-- ==== Sys2Proof/Machine/Media.lean ====
section
/-! DEFINITION. The video engine: stream contexts, jobs, the frame-buffer pool and completions
(14_video_and_camera.md, R318 to R331, R336 to R338). The standards' own results come with the commands. -/

namespace Sys2Proof.Machine

/-- Change the media state. -/
def State.setMedia (s : State) (m : Media) : State := { s with media := m }

/-- A context that has never been written (R321). -/
def Context.blank : Context where
  st := .closed
  record := List.replicate 32 0
  staged := none
  closing := false
  flushing := false
  jobs := []
  completions := []
  frames := 0
  waited := 0
  current := none
  running := false
  encoding := none
  awaiting := []
  longTerm := false
  refs := []
  skipping := false

/-- Stream context c. -/
def State.ctx (s : State) (c : Nat) : Context := agetD s.media.contexts c Context.blank

/-- Change a stream context. -/
def State.setCtx (s : State) (c : Nat) (x : Context) : State :=
  s.setMedia { s.media with contexts := aset s.media.contexts c x }

/-- Camera channel k. -/
def State.cam (s : State) (k : Nat) : Camera := (s.media.cameras[k]?).getD Camera.reset

/-- Change a camera channel. -/
def State.setCam (s : State) (k : Nat) (x : Camera) : State :=
  s.setMedia { s.media with cameras := lmod s.media.cameras k (fun _ => x) }

/-- Change a registered buffer's marks. -/
def State.modBuffer (s : State) (b : Nat) (f : FrameBuffer → FrameBuffer) : State :=
  s.setMedia { s.media with buffers := amod s.media.buffers b f }

/-- A buffer with no mark (R325). -/
def FrameBuffer.free (b : FrameBuffer) : Bool := !b.queued && !b.ref && !b.longTerm && !b.held

/-! ## The context record (Context record) -/

/-- The context decodes. -/
def Context.decodes (x : Context) : Bool := decide (fld x.record 0 1 = 1)
/-- The context is LIVE. -/
def recLive (r : Bytes) : Bool := decide (fld r 3 1 = 0)
/-- Luma samples per second that a record asks for. -/
def recRate (r : Bytes) : Nat := fld r 4 2 * fld r 6 2 * fld r 8 2

/-- A record with no reserved bit set (R7, Context record). -/
def recFormed (r : Bytes) : Bool :=
  decide (r.length = 32) && zeroAt r 15 1 && zeroAt r 22 10 && decide (fld r 10 1 < 2)

/-- The rate-control fields are zero wherever the record table says so: in a decode record, and those of the other mode
(R374). -/
def recZeros (r : Bytes) : Bool :=
  if fld r 0 1 = 1 then zeroAt r 11 1 && zeroAt r 14 1 && zeroAt r 16 6
  else if fld r 11 1 = 1 then zeroAt r 14 1 else zeroAt r 16 4

/-- Codec and profile of a record fit its kind (R318, R319). -/
def recCodec (r : Bytes) : Bool :=
  match fld r 0 1, fld r 1 1, fld r 2 1 with
  | 1, 1, 1 => true
  | 1, 2, 2 => true
  | 1, 2, 3 => true
  | 1, 3, 4 => true
  | 2, 1, 1 => true
  | 2, 2, 2 => true
  | _, _, _ => false
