-- ==== Sys2Proof/Machine/Camera.lean ====
section
/-! DEFINITION. The camera port and its front end (14_video_and_camera.md, R332 to R336). -/

namespace Sys2Proof.Machine

/-! ## Channel records -/

/-- The channel is enabled. -/
def camEnabled (r : Bytes) : Bool := bitOf (fld r 3 1) 0

/-- The scale f of a record: 1, 2, 4 or 8, the same for both directions. -/
def camScale (r : Bytes) : Option Nat :=
  [1, 2, 4, 8].find? (fun f => decide (fld r 8 2 * f = fld r 4 2) && decide (fld r 10 2 * f = fld r 6 2))

/-- The ranges of a record's fields, enabled or not (R374). -/
def camRanges (r : Bytes) : Bool :=
  let w := fld r 4 2
  let h := fld r 6 2
  decide (fld r 0 1 ≤ 3) && [0x2A, 0x2B, 0x1E].contains (fld r 1 1) && decide (fld r 2 1 ≤ 3)
    && decide (w % 4 = 0) && decide (16 ≤ w) && decide (w ≤ 4096)
    && decide (h % 2 = 0) && decide (16 ≤ h) && decide (h ≤ 3072)
    && (camScale r).isSome && decide (fld r 28 2 ≤ 1023)

/-- Every write of 0x2C30:01 and :02 (R336): staged while the channel is enabled. -/
def applyCameraRecord (k : Nat) (val : Bytes) (s : State) : Applied :=
  guarded [(decide (val.length = 32), abLength), (decide (fld val 3 1 < 8) && zeroAt val 30 2, abMalformed),
      (camRanges val, abRange)]
    (fun s =>
      let s1 := s.setVal 0x2C30 (k + 1) (leNat val)
      let c := s1.cam k
      accept (s1.setCam k (if camEnabled c.record then { c with staged := some val } else { c with record := val }))) s

/-- Every write of 0x2C32:01 (R336). Lanes value 3, which the object's row marks reserved, is malformed (R7, and R374's last
sentence; DEDUCED, log 54). -/
def applyReceiver (val : Bytes) (s : State) : Applied :=
  let v := leNat val % 2 ^ 18
  guarded [(decide (v / 2 ^ 16 ≤ 2), abMalformed), (decide (80 ≤ v % 2 ^ 16) && decide (v % 2 ^ 16 ≤ 2500), abRange)]
    (fun s =>
      let s1 := s.setVal 0x2C32 1 v
      accept (s1.setMedia { s1.media with staged := some v })) s

/-! ## Integer arithmetic of the front end (R334) -/

/-- n / d to nearest, ties away from zero (R4). -/
def roundInt (n : Int) (d : Nat) : Int :=
  if 0 ≤ n then (2 * n + d) / (2 * d) else -((2 * (-n) + d) / (2 * d))

/-- A rounded quotient held between 0 and a maximum. -/
def clampDiv (n : Int) (d hi : Nat) : Nat := min hi (roundInt n d).toNat

/-- Colour site of a pixel, in the order R, Gr, Gb, B. -/
def siteOf (bayer x y : Nat) : Nat := (y + bayer / 2) % 2 * 2 + (x + bayer % 2) % 2

/-- Colour of a site: 0 red, 1 green, 2 blue. -/
def siteColour (site : Nat) : Nat := if site = 0 then 0 else if site = 3 then 2 else 1

/-- A coordinate mirrored at the edges. -/
def mirror (i : Int) (n : Nat) : Nat := if i < 0 then (-i).toNat else if n ≤ i.toNat then 2 * n - 2 - i.toNat else i.toNat

/-- A pixel of a list of lines. -/
def pix (lines : List (List Nat)) (x y : Nat) : Nat := (lines.getD y []).getD x 0

/-- Steps 1 and 2: black level and gain of each site. -/
def levelLines (r : Bytes) (top : Nat) (lines : List (List Nat)) : List (List Nat) :=
  lines.zipIdx.map (fun l => l.1.zipIdx.map (fun p =>
    let site := siteOf (fld r 2 1) p.2 l.2
    clampDiv ((p.1 - fld r (12 + 2 * site) 2) * fld r (20 + 2 * site) 2 : Nat) 1024 top))

/-- Step 3: one colour of a pixel by bilinear interpolation. -/
def demosaic (bayer w h : Nat) (lines : List (List Nat)) (colour x y : Nat) : Nat :=
  if siteColour (siteOf bayer x y) = colour then pix lines x y
  else
    let near := ([-1, 0, 1] : List Int).flatMap (fun dy => ([-1, 0, 1] : List Int).map (fun dx => ((x : Int) + dx, (y : Int) + dy)))
    let sites := (near.map (fun p => (mirror p.1 w, mirror p.2 h))).filter
      (fun p => decide (siteColour (siteOf bayer p.1 p.2) = colour))
    clampDiv ((sites.map (fun p => pix lines p.1 p.2)).sum : Nat) sites.length 0xFFFF

/-- Step 4: BT.709 limited-range YCbCr at 8 bits of a colour whose maximum is `top` (log 55). -/
def toYCbCr (top red green blue : Nat) : Nat × Nat × Nat :=
  let l : Int := 2126 * red + 7152 * green + 722 * blue
  (clampDiv (16 * (10000 * top) + 219 * l) (10000 * top) 255,
   clampDiv (128 * (18556 * top) + 224 * (10000 * blue - l)) (18556 * top) 255,
   clampDiv (128 * (15748 * top) + 224 * (10000 * red - l)) (15748 * top) 255)

/-- Bits of a raw pixel of a data type. -/
def rawTop (dataType : Nat) : Nat := if dataType = 0x2B then 1023 else 255

/-- Y, Cb and Cr of every pixel of a frame. -/
def frameYCbCr (r : Bytes) (lines : List (List Nat)) : List (List (Nat × Nat × Nat)) :=
  let w := fld r 4 2
  let h := fld r 6 2
  if fld r 1 1 = 0x1E then lines.map (fun l => l.map (fun v => (v % 256, v / 256 % 256, v / 65536)))
  else
    let top := rawTop (fld r 1 1)
    let lev := levelLines r top lines
    (List.range h).map (fun y => (List.range w).map (fun x =>
      toYCbCr top (demosaic (fld r 2 1) w h lev 0 x y) (demosaic (fld r 2 1) w h lev 1 x y)
        (demosaic (fld r 2 1) w h lev 2 x y)))

/-- Step 5: the average of one component over an n by n area. -/
def areaMean (sel : Nat × Nat × Nat → Nat) (img : List (List (Nat × Nat × Nat))) (n x y : Nat) : Nat :=
  let vs := ((img.drop (y * n)).take n).flatMap (fun l => ((l.drop (x * n)).take n).map sel)
  clampDiv (vs.sum : Nat) vs.length 255

/-- A byte of a frame. -/
def octetOf (v : Nat) : Octet := ⟨BitVec.ofNat 8 v, false⟩

/-- The NV12 planes of a frame of exactly height lines of width pixels (steps 1 to 6). -/
def nv12Of (r : Bytes) (lines : List (List Nat)) : List (List Octet) × List (List Octet) :=
  let f := (camScale r).getD 1
  let img := frameYCbCr r lines
  let w := fld r 8 2
  let h := fld r 10 2
  ((List.range h).map (fun y => (List.range w).map (fun x => octetOf (areaMean (·.1) img f x y))),
   (List.range (h / 2)).map (fun y => (List.range (w / 2)).flatMap (fun x =>
     [octetOf (areaMean (·.2.1) img (2 * f) x y), octetOf (areaMean (·.2.2) img (2 * f) x y)])))

/-! ## Lines (R333, R335) -/

/-- Groups of n of a list, at most `fuel`. -/
def groups {α : Type} (n : Nat) : Nat → List α → List (List α)
  | 0, _ => []
  | _, [] => []
  | fuel + 1, l => l.take n :: groups n fuel (l.drop n)

/-- The pixels a payload carries: RAW8 and RAW10 values, or Y + 256 Cb + 65536 Cr of YUV422. The packing of
RAW10 and YUV422 is CSI-2's own (log 55). -/
def payloadPixels (dataType : Nat) (p : Bytes) : List Nat :=
  let b := p.map (·.toNat)
  if dataType = 0x2B then
    (groups 5 (b.length + 1) b).flatMap (fun g =>
      (List.range (min 4 (g.length - 1))).map (fun i => g.getD i 0 * 4 + g.getD 4 0 / 4 ^ i % 4))
  else if dataType = 0x1E then
    (groups 4 (b.length + 1) b).flatMap (fun g =>
      [g.getD 1 0 + 256 * g.getD 0 0 + 65536 * g.getD 2 0, g.getD 3 0 + 256 * g.getD 0 0 + 65536 * g.getD 2 0].take
        (g.length / 2))
  else b

/-- A pixel of mid-grey. -/
def greyPixel (dataType : Nat) : Nat :=
  if dataType = 0x2B then 0x200 else if dataType = 0x1E then 0x808080 else 0x80

/-- Measure a line against width (R335): its flags and its pixels. -/
def measureLine (w : Nat) (l : List Nat) : Nat × List Nat :=
  if l.length < w then (4, l ++ List.replicate (w - l.length) (l.getLastD 0))
  else if w < l.length then (8, l.take w) else (0, l)

/-- Set flags of the frame in progress. -/
def Camera.flag (c : Camera) (f : Nat) : Camera := { c with flags := c.flags ||| f }

/-- Close the open line; one that received no pixel is no line. -/
def Camera.closeLine (c : Camera) : Camera :=
  if c.inLine then
    let l := c.lines.getLastD []
    if l.isEmpty then { c with inLine := false, lines := c.lines.dropLast }
    else
      let m := measureLine (fld c.record 4 2) l
      { c with inLine := false, lines := c.lines.dropLast ++ [m.2] }.flag m.1
  else c

/-- Line Start in a frame. -/
def Camera.openLine (c : Camera) : Camera :=
  let c1 := c.closeLine
  if c1.lines.length < fld c1.record 6 2 then { c1 with inLine := true, lines := c1.lines ++ [[]] } else c1.flag 2

/-- Line data in a frame: appended to the open line, or a line of its own; a packet whose CRC fails is
replaced by the previous line or mid-grey (R333). -/
def Camera.lineData (c : Camera) (p : LongPacket) : Camera :=
  let before := if c.inLine then c.lines.dropLast else c.lines
  let px := if p.crcGood then payloadPixels p.dataType p.payload
    else before.getLastD (List.replicate (fld c.record 4 2) (greyPixel p.dataType))
  let c1 := if p.crcGood then c else c.flag 16
  if c1.inLine then
    { c1 with lines := before ++ [if p.crcGood then c1.lines.getLastD [] ++ px else px] }
  else if c1.lines.length < fld c1.record 6 2 then ({ c1 with inLine := true, lines := c1.lines ++ [px] }).closeLine
  else c1.flag 2

/-! ## Frames (R335, R336) -/

/-- A packet is discarded and counted. -/
def csiDiscard (s : State) : State := s.bump 0x2C40 5

/-- The channels that receive a virtual channel. -/
def camsOf (s : State) (vc : Nat) : List Nat :=
  [0, 1].filter (fun k => camEnabled (s.cam k).record && decide (fld (s.cam k).record 0 1 = vc))

/-- A camera completion. -/
def camPost (s : State) (k status buffer flags : Nat) : State :=
  let c := s.cam k
  mediaMsix (countPosted (s.setCam k { c with
    frames := (c.frames + 1) % 2 ^ 32
    completions := c.completions ++ [⟨c.frames % 2 ^ 16, status, buffer, flags, 0, c.frames, 0, s.media.posted⟩] }))

/-- The frame completes DROPPED with buffer 0xFF, and its buffer, if it had one, is FREE again. -/
def camDrop (s : State) (k : Nat) (buffer : Option Nat) (flags : Nat) : State :=
  let s1 := match buffer with
    | some b => s.modBuffer b (fun f => { f with queued := false })
    | none => s
  (camPost s1 k 4 0xFF flags).bump 0x2C40 3

/-- A frame with lines and a buffer is filled, processed, written and delivered. -/
def camDeliver (s : State) (k b : Nat) (r : Bytes) (lines : List (List Nat)) (flags : Nat) : State :=
  match aget s.media.buffers b with
  | none => camDrop s k none flags
  | some fb =>
    let img := nv12Of r (lines ++ List.replicate (fld r 6 2 - lines.length) (lines.getLastD []))
    let s1 := writePlane 19 fb.chroma fb.pitch (fb.height / 2) img.2
      (writePlane 19 fb.luma fb.pitch fb.height img.1 s)
    let s2 := camPost (deliver s1 b) k 0 b flags
    if bitOf (fld r 3 1) 2 then signalNow s2 (fld r 28 2) 1 else s2

/-- The frame in progress ends: short frames are filled or dropped, the front end writes NV12, and the
buffer is delivered (R335). -/
def camFrameEnd (s : State) (k : Nat) : State :=
  let c := (s.cam k).closeLine
  let short := decide (c.lines.length < fld c.record 6 2)
  let flags := if short then c.flags ||| 1 else c.flags
  let s1 := s.setCam k { c with inFrame := false, buffer := none, lines := [], flags := 0 }
  match c.buffer with
  | some b =>
    if c.lines.isEmpty || (short && bitOf (fld c.record 3 1) 1) then camDrop s1 k (some b) flags
    else camDeliver s1 k b c.record c.lines flags
  | none => camDrop s1 k none flags

/-- The staged receiver setting takes effect at a Frame Start; a change of lane rate needs LP-11 first. -/
def receiverStart (lp11 : Bool) (s : State) : State :=
  match s.media.staged with
  | some v =>
    if v % 2 ^ 16 = s.media.receiver % 2 ^ 16 ∨ lp11 then s.setMedia { s.media with receiver := v, staged := none } else s
  | none => s

/-- A frame of a channel starts under the settings now in force; a full completion queue keeps it from
starting (R327), and without a FREE buffer that suits the record it will be dropped. -/
def camFrameStart (s : State) (k : Nat) : State :=
  let s1 := if (s.cam k).inFrame then camFrameEnd s k else s
  let c := s1.cam k
  let s2 := match c.staged with
    | some r => s1.setCam k { c with record := r, staged := none }
    | none => s1
  let r := (s2.cam k).record
  if camEnabled r ∧ (s2.cam k).completions.length < 64 then
    let b := freeBuffer s2 (0x20 + k) (fun f => decide (fld r 8 2 ≤ f.width) && decide (fld r 10 2 ≤ f.height))
    let s3 := s2.setCam k { s2.cam k with inFrame := true, buffer := b, lines := [], flags := 0, inLine := false }
    match b with
    | some n => s3.modBuffer n (fun f => { f with queued := true })
    | none => s3
  else s2

/-- A short packet: an uncorrectable header is discarded and counted (R333); else `act` for each channel
that receives it. -/
def shortPacketRow (h : ShortPacket) (act : State → Nat → State) (s : State) : Host.Outcome State Fault Refusal :=
  if !s.running then .next s
  else if h.ecc = .bad then .next (csiDiscard s)
  else .next ((camsOf s h.vc.val).foldl act s)

/-- FRAME_START (R335). -/
def execFrameStart (h : ShortPacket) (s : State) : Host.Outcome State Fault Refusal :=
  shortPacketRow h (fun s k => camFrameStart (receiverStart h.lp11 s) k) s

/-- FRAME_END (R335). -/
def execFrameEnd (h : ShortPacket) (s : State) : Host.Outcome State Fault Refusal :=
  shortPacketRow h (fun s k => if (s.cam k).inFrame then camFrameEnd s k else csiDiscard s) s

/-- LINE_START (R335). -/
def execLineStart (h : ShortPacket) (s : State) : Host.Outcome State Fault Refusal :=
  shortPacketRow h (fun s k => if (s.cam k).inFrame then s.setCam k (s.cam k).openLine else csiDiscard s) s

/-- LINE_END (R335). -/
def execLineEnd (h : ShortPacket) (s : State) : Host.Outcome State Fault Refusal :=
  shortPacketRow h (fun s k => if (s.cam k).inFrame then s.setCam k (s.cam k).closeLine else csiDiscard s) s

/-- LONG_PACKET (R332, R333): packets of another data type than the channel's are discarded and counted. -/
def execLongPacket (p : LongPacket) (s : State) : Host.Outcome State Fault Refusal :=
  if !s.running then .next s
  else if p.ecc = .bad then .next (csiDiscard s)
  else .next ((camsOf s p.vc.val).foldl (fun s k =>
    let c := s.cam k
    if p.dataType = fld c.record 1 1 ∧ c.inFrame then s.setCam k (c.lineData p) else csiDiscard s) s)

end Sys2Proof.Machine
end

━━━━━━━━━━━━━━━━

Above are the entries. Copy exactly the part that opens with the line containing "(fun p => decide" and closes with the line containing "def rawTop (dataType", and no more.

      (fun p => decide (siteColour (siteOf bayer p.1 p.2) = colour))
    clampDiv ((sites.map (fun p => pix lines p.1 p.2)).sum : Nat) sites.length 0xFFFF

/-- Step 4: BT.709 limited-range YCbCr at 8 bits of a colour whose maximum is `top` (log 55). -/
def toYCbCr (top red green blue : Nat) : Nat × Nat × Nat :=
  let l : Int := 2126 * red + 7152 * green + 722 * blue
  (clampDiv (16 * (10000 * top) + 219 * l) (10000 * top) 255,
   clampDiv (128 * (18556 * top) + 224 * (10000 * blue - l)) (18556 * top) 255,
   clampDiv (128 * (15748 * top) + 224 * (10000 * red - l)) (15748 * top) 255)

/-- Bits of a raw pixel of a data type. -/
def rawTop (dataType : Nat) : Nat := if dataType = 0x2B then 1023 else 255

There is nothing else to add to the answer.